_INFORMATION GIVEN_:
/-- Change an engine's mode, with its record (R335, R349). -/
def State.setMode (s : State) (n mode cause : Nat) : State :=
  let old := s.get (Reg.ENG_STAT_MODE n)
  if old = mode then s
  else (s.put (Reg.ENG_STAT_MODE n) mode).event (0x0040 + n) 0x0A03 [old, mode, cause]

/-- Load a verified image into an engine and release it in Maintenance (R335, R399, R401). -/
def State.loadEngine (s : State) (n : Nat) (b : List Nat) : State :=
  let prog := fieldLE b 12 4
  let data := fieldLE b 16 4
  let regs := { EngRegs.initial with pc := fieldLE b 20 2 }
  let s := s.modEngine n fun e =>
    { e with image := b, prog := e.prog.writeBytes 0 (slice b 192 prog), r := regs, saved := none, wait := none, trap := none,
             yieldAt := s.now, modeNext := none }
  let s := s.devWrite (engData n) (slice b (192 + prog) data)
  let s := { s with sea := { s.sea with measures := s.sea.measures.set n (Config.sha512 (signedPart b)) } }
  let s := (s.put (Reg.ENG_STAT_STATE n) 1).put (Reg.ENG_STAT_MODE n) 1
  s.put (Reg.ENG_STAT_IMG_VER n) (fieldLE b 10 2)

/-- Whether every engine's image runs. -/
def State.allEngines (s : State) : Bool := (List.range 16).all fun n => s.get (Reg.ENG_STAT_STATE n) != 0

/-- The record of a dump written before the reset, raised at the next boot (R512). -/
def State.dumpNotice (s : State) : State :=
  match s.flt.dumpNotice with
  | none => s
  | some (cause, dest, flags, len) =>
    { s with flt := { s.flt with dumpNotice := none } }.event 0x003E 0x1201
      ([cause, dest, flags % 256, 0] ++ bytesLE 4 s.flt.dumpSeq ++ bytesLE 4 len)

/-- IMAGE_VERIFICATION (R400, R401, R433): an engine's image is checked before the engine leaves reset: first E15's by its boot ROM, then
E14's, then the others. -/
def execImageVerification (engine : Nat) (image : List Nat) (s : State) : Host.Outcome State Fault Refusal :=
  let least := if engine = 15 then 3 else if engine = 14 then 4 else 5
  .next (if engine ≥ 16 ∨ s.boot.step < least ∨ s.get (Reg.ENG_STAT_STATE engine) ≠ 0 then s
    else
      let st := if !bit (fieldLE image 8 2) engine then St.range else s.imageStatus image
      if st ≠ St.done then s.verifyFail (nth image 6) engine st (fieldLE image 10 2)
      else
        let s := s.loadEngine engine image
        let s := s.when (engine = 15) fun s =>
          ((s.put Reg.SEA_STAT_ID_KEY_OK (b2n s.idKeyOk)).milestone 4 0xFF)
        s.when (engine = 14) fun s => (s.milestone 5 0xFF).dumpNotice)

/-! ## Service of the digital part (R161, R308, R433) -/

/-- Whether the identity record in flash verifies (R308, R405). -/
def State.idRecordOk (s : State) : Bool :=
  let r := s.sea.idRecord
  s.hasIdentity && r.length == 160 && slice r 0 16 == s.uid && decide (fieldLE r 16 2 ≤ 16383 ∧ fieldLE r 18 2 = 0) &&
    Config.ecdsaOk (Config.sha512 (fit 133 (Config.publicPoint s.idPriv))) (Config.sha512 (r.take 28)) (slice r 28 132)

/-- Take the identity record into force (R308, R312): without one the device has no ID and joins nothing. -/
def State.takeIdentity (s : State) : State :=
  let ok := s.idRecordOk
  let id := if ok then fieldLE s.sea.idRecord 16 2 else 0
  let s := (s.put Reg.SEA_STAT_ID_RECORD_OK (b2n ok)).put Reg.SEA_STAT_DEVICE_ID id
  let s := (s.put Reg.TIM_ROOT_NO_ID (b2n (!ok))).put Reg.TIM_ROOT_ROOT_ID id
  (s.put Reg.CUL_CFG_POSITION (id % 8)).elect

/-- The checks of R171 that a stored certificate of the fused count must pass at boot: all but the temperature of acceptance. -/
def State.storedCertOk (s : State) (c : List Nat) : Bool :=
  certForm c && fieldLE c 12 4 == 0x00006408 && (nth c 10 == 0 || slice c 16 16 == s.uid) &&
    Config.sha512 (certKey c) == s.regKeyHash &&
    Config.ecdsaOk (Config.sha512 (certKey c)) (Config.sha512 (c.take 316)) (slice c 316 132) &&
    fieldLE c 8 2 == s.arbCount 7

/-- Choose the Levee limits (R161); refusing transmit is recorded. -/
def State.chooseLimits (s : State) : State :=
  let refuse := fun (noCert : Bool) =>
    (s.showNoLimits noCert).event 0x0038 0x0504 ([2] ++ bytesLE 2 (s.arbCount 7))
  if s.life 1 || !s.leveeProgrammed || !s.leveeCheckOk then refuse false
  else if s.arbCount 7 = 0 then
    let s := s.showLimits ((List.range 36).map fun k => if k = 2 then s.leveeFuse 2 % 2 ^ 10 else s.leveeFuse k) 0
    { s with levee := { s.levee with slotInForce := if s.levee.slots.has 0 then some 0 else none } }
  else
    match [0, 1].find? fun k => (s.levee.slots.get? k).any s.storedCertOk with
    | some k =>
      let c := s.levee.slots.getD k []
      let s := s.showLimits (certWords c) (fieldLE c 8 2)
      { s with levee := { s.levee with slotInForce := some k } }
    | none => refuse true

/-- The lanes and synthesisers start where images and reference are good (R423, R433). -/
def State.startReference (s : State) : State :=
  if !s.on Reg.DEV_BOOT_STAT_IMAGES_OK || !s.on Reg.DEV_BOOT_STAT_REF_SWITCHED then s
  else
    let s := (s.each (List.range 8) State.laneStart).culRefresh
    if s.rct.synth.isNone && !s.on Reg.CLK_SYN_STAT_SYNTH_OK && !s.trip then s.startSynthCal 3 [] else s

/-- IMAGES_OK (R433, R434, R335): steps 7 to 9, once every image is verified. The rings become ready; on a device whose host path is
TUNNEL they do so through the lead. The profile at start is in force (R29). -/
def execImagesOk (s : State) : Host.Outcome State Fault Refusal :=
  .next (if !s.allEngines || s.on Reg.DEV_BOOT_STAT_IMAGES_OK then s
    else
      let s := (s.milestone 7 0xFF).takeIdentity
      let s := (s.milestone 8 0xFF).chooseLimits
      let s := s.setF Reg.DEV_BOOT_STAT_IMAGES_OK
      let s := s.when (s.host.perstHigh && !s.boot.tunnel) fun s => s.setF Reg.HRG_STAT_READY
      let s := s.put Reg.DEV_PROFILE_IN_FORCE (s.get Reg.DEV_PROFILE_PROFILE)
      let s := s.each (List.range' 8 8) fun s n => s.setMode n 0 1
      (s.milestone 9 0xFF).startReference)

/-! ## Reference and rails (R420, R423, R424) -/

/-- `REF_FREQ` of a measured frequency in kHz: 0 where it matches none within ±10%. -/
def refCode (khz : Nat) : Nat :=
  let near := fun (f : Nat) => decide (9 * f ≤ 10 * khz ∧ 10 * khz ≤ 11 * f)
  if near 122880 then 1 else if near 245760 then 2 else if near 491520 then 3 else 0

/-- REFERENCE_MEASURE (R423, R424): 0 kHz is an absent reference. -/
def execReferenceMeasure (khz : Nat) (s : State) : Host.Outcome State Fault Refusal :=
  let code := if khz = 0 then 0 else if s.boot.refCfg ≠ 0 then s.boot.refCfg else refCode khz
  .next (if s.boot.step < 5 ∨ s.on Reg.DEV_BOOT_STAT_REF_OK = true then s
    else if code = 0 then
      if s.boot.refLost then s
      else { s with boot := { s.boot with refLost := true } }.event 0x0000 0x0E04 [2]
    else
      let s := s.when s.boot.refLost fun s => s.event 0x0000 0x0E04 [3]
      let s := { s with boot := { s.boot with refLost := false } }
      let s := (s.setF Reg.DEV_BOOT_STAT_REF_OK).put Reg.DEV_BOOT_STAT_REF_FREQ code
      let first := !s.on Reg.DEV_BOOT_STAT_REF_SWITCHED
      let s := s.setF Reg.DEV_BOOT_STAT_REF_SWITCHED
      (s.when first fun s => s.milestone 6 0xFF).startReference)

/-- REFERENCE_LOST (R424, R174): the core PLL holds, the synthesisers lose lock, and the device resumes when the reference returns. -/
def execReferenceLost (s : State) : Host.Outcome State Fault Refusal :=
  .next (if !s.on Reg.DEV_BOOT_STAT_REF_OK then s
    else
      let s := (s.put Reg.DEV_BOOT_STAT_REF_OK 0).event 0x0000 0x0E04 [4]
      let s := { s with boot := { s.boot with refLost := true } }
      let s := if s.on Reg.CLK_SYN_STAT_SYNTH_OK then s.synthLost 2 else s
      { s with rct := { s.rct with synth := none } }.put Reg.CLK_SYN_STAT_CAL_BUSY 0)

_TASK DIRECTIONS_:
The expected answer is every line in the data above that carries the string "cause".

_SOLUTION TO THE PROBLEM_:
def State.setMode (s : State) (n mode cause : Nat) : State :=
  else (s.put (Reg.ENG_STAT_MODE n) mode).event (0x0040 + n) 0x0A03 [old, mode, cause]
  | some (cause, dest, flags, len) =>
      ([cause, dest, flags % 256, 0] ++ bytesLE 4 s.flt.dumpSeq ++ bytesLE 4 len)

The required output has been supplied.